The gas in the furnace whose quality has been improved through such modification is sent to the preheating pre-reduction furnace 30 as waste gas. The iron ore is preheated and pre-reduced in the preheating and pre-reduction furnace, and then loaded into the smelting reduction furnace through the second chute 14 . At the same time, the exhaust gas enters the separator 35. After the iron ore particles are separated from the exhaust gas in the separator, the exhaust gas travels along two routes. Either one goes forward. One of the two routes is that the exhaust gas is discharged through a general exhauster; the other is that the exhaust gas is used as a process gas and is blown into the furnace 10 through the side tuyeres 25 and the bottom tuyeres 26 to become a stirring gas or a carrier gas . In addition, this exhaust gas can be sent into the exhaust pipe 15, mixed with the furnace gas discharged from the smelting reduction furnace, and used to control the temperature of the gas fed into the preheating and prereduction furnace 30.

Now, referring specifically to the accompanying drawings of Figs. 2 to 5, the relationship between the gas blown into the smelting reduction furnace 10 and the reaction in the furnace will be discussed in detail. FIG. 2 illustrates the effect of gas blown through side tuyeres 25 and bottom tuyeres 26 as shown in FIG. 1 . Arrows 28 and 29 below the oxygen lance 21 in FIG. 2 each indicate the direction of oxygen injected through the decarburization nozzle 22 and the afterburner nozzle 23, respectively. DC O ₂ represents the oxygen blown through the decarburization nozzle, and pCO ₂ represents the oxygen blown through the afterburning nozzle. Throughout the reduction operation, the gas blowing operation from the beginning to the end is carried out through the oxygen lance 21, the side tuyeres 25 and the bottom tuyeres 26. The gas blowing through the side tuyeres and the bottom tuyeres cooperate to diffuse the molten pig iron into the slag layer, with the result that the gas blowing strongly increases the reduction rate.

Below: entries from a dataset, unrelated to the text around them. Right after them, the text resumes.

-- ==== Sys2Proof/Laws/SoundTime.lean ====
section
/-! SUPPORT. The operations of the Time Base keep the standing conditions (`Sound`). -/

namespace Sys2Proof.Machine
open Sys2Proof

set_option linter.unusedTactic false
set_option linter.unreachableTactic false

/-- A context whose state keeps the standing conditions of another's. -/
def CSound (c d : Ctx) : Prop := Sound c.st d.st

theorem CSound.refl (c : Ctx) : CSound c c := Sound.refl _
theorem csound_of_turn {c0 c d : Ctx} (h : CSound c0 c) (k : CTurn c d) : CSound c0 d := Sound.trans h k.st.toSound
theorem csound_of_passed {c0 c d : Ctx} (h : CSound c0 c) (k : Passed c.st d.st) : CSound c0 d := Sound.trans h k.toSound
theorem upd_csound {c0 c : Ctx} (h : CSound c0 c) {f : State → State} (hf : Sound c.st (f c.st)) : CSound c0 (c.upd f) :=
  Sound.trans h hf
theorem upd_say_csound {c0 c : Ctx} (h : CSound c0 c) {a : Ans} : CSound c0 (c.say a) := h
theorem call_csound {c0 c : Ctx} (h : CSound c0 c) {ws : List Work} : CSound c0 (c.call ws) := h
theorem record_csound {c0 c : Ctx} (h : CSound c0 c) {n : Note} : CSound c0 (c.record n) :=
  upd_csound h (record_turn _ _).toSound
theorem each_csound {α : Type} {f : α → Ctx → Ctx} (hf : ∀ x c0 c, CSound c0 c → CSound c0 (f x c)) {l : List α} {c0 c : Ctx}
    (h : CSound c0 c) : CSound c0 (Ctx.each f l c) := by
  induction l generalizing c with
  | nil => exact h
  | cons x l ih => exact ih (hf x c0 c h)

/-- A change outside the Region Interface and the Zone Arbiter that keeps the counts. -/
theorem Sound.of_blocks {s t : State} (ri : t.ri = s.ri) (za : t.za = s.za) (pe : t.pending = s.pending)
    (ch : t.au.channels.length = s.au.channels.length) (ci : t.cu.circuits.length = s.cu.circuits.length)
    (li : t.lc.lines.length = s.lc.lines.length) (inp : t.io.inputs.length = s.io.inputs.length)
    (out : t.io.outputs.length = s.io.outputs.length) : Sound s t where
  region := by rw [ri]; exact id
  log := by rw [ri]; exact id
  counts := fun h => ⟨za ▸ h.zones, za ▸ h.feeds, ch.trans h.channels, ci.trans h.circuits, li.trans h.lines,
    inp.trans h.inputs, out.trans h.outputs⟩
  fire := fun h => by
    have hz : t.zone = s.zone := by funext z; simp only [State.zone, za]
    have hr : t.zoneRec = s.zoneRec := by funext z; simp only [State.zoneRec, za]
    exact ⟨by rw [hz, hr]; exact h.out, by rw [hz, za]; exact h.silent, by rw [za]; exact h.feeds⟩
  pending := pe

As mentioned at the beginning of the detailed description, based on the conclusion that the reduction of iron ore present in the slag layer 12 is mainly carried out by utilizing molten pig iron containing C as a reducing agent, the present invention attempts to make the iron The ore floats in the lower part of the slag layer and allows molten pig iron to diffuse automatically into this area to increase the rate of reduction. For this purpose, a stirring gas is blown into through the bottom tuyeres 26 to form deep molten pig iron bulges on the surface of the molten pig iron (as shown in A in Figure 2 ), and at the same time, a stirring gas is blown into through the side tuyeres 25 to make at least a part of it from the side The blown stirring gas hits the swollen portion A. The molten pig iron at the bulge A is splashed into the slag layer by this side-blown gas. The apparent specific gravity of a slag layer typically ranges from 0.1 to 0.5 g/cm ³ , while that of iron ore approximately ranges from 2 to 5. Thus, the iron ore 16 contained in the slag layer is concentrated in the lower portion floating on the slag layer 12 . When the swollen portion A of the molten pig iron is splashed by means of the side-blown stirring gas, the splashed molten pig iron 17 diffuses into the region of the lower portion of the slag layer 12 . The C contained in the splashed molten pig iron reduces the iron ore. A high reduction rate is thus achieved. In order to obtain this effect, it is preferable that the side-blown gas can impinge on the bulge A of the molten pig iron so that the bottom-blown gas and the side-blown gas cross each other at right angles as much as possible. In the horizontal direction, the placement of the side air outlets 25 and the bottom air outlets 26 should satisfy the positional relationship shown in Fig. 3 (a) and (b).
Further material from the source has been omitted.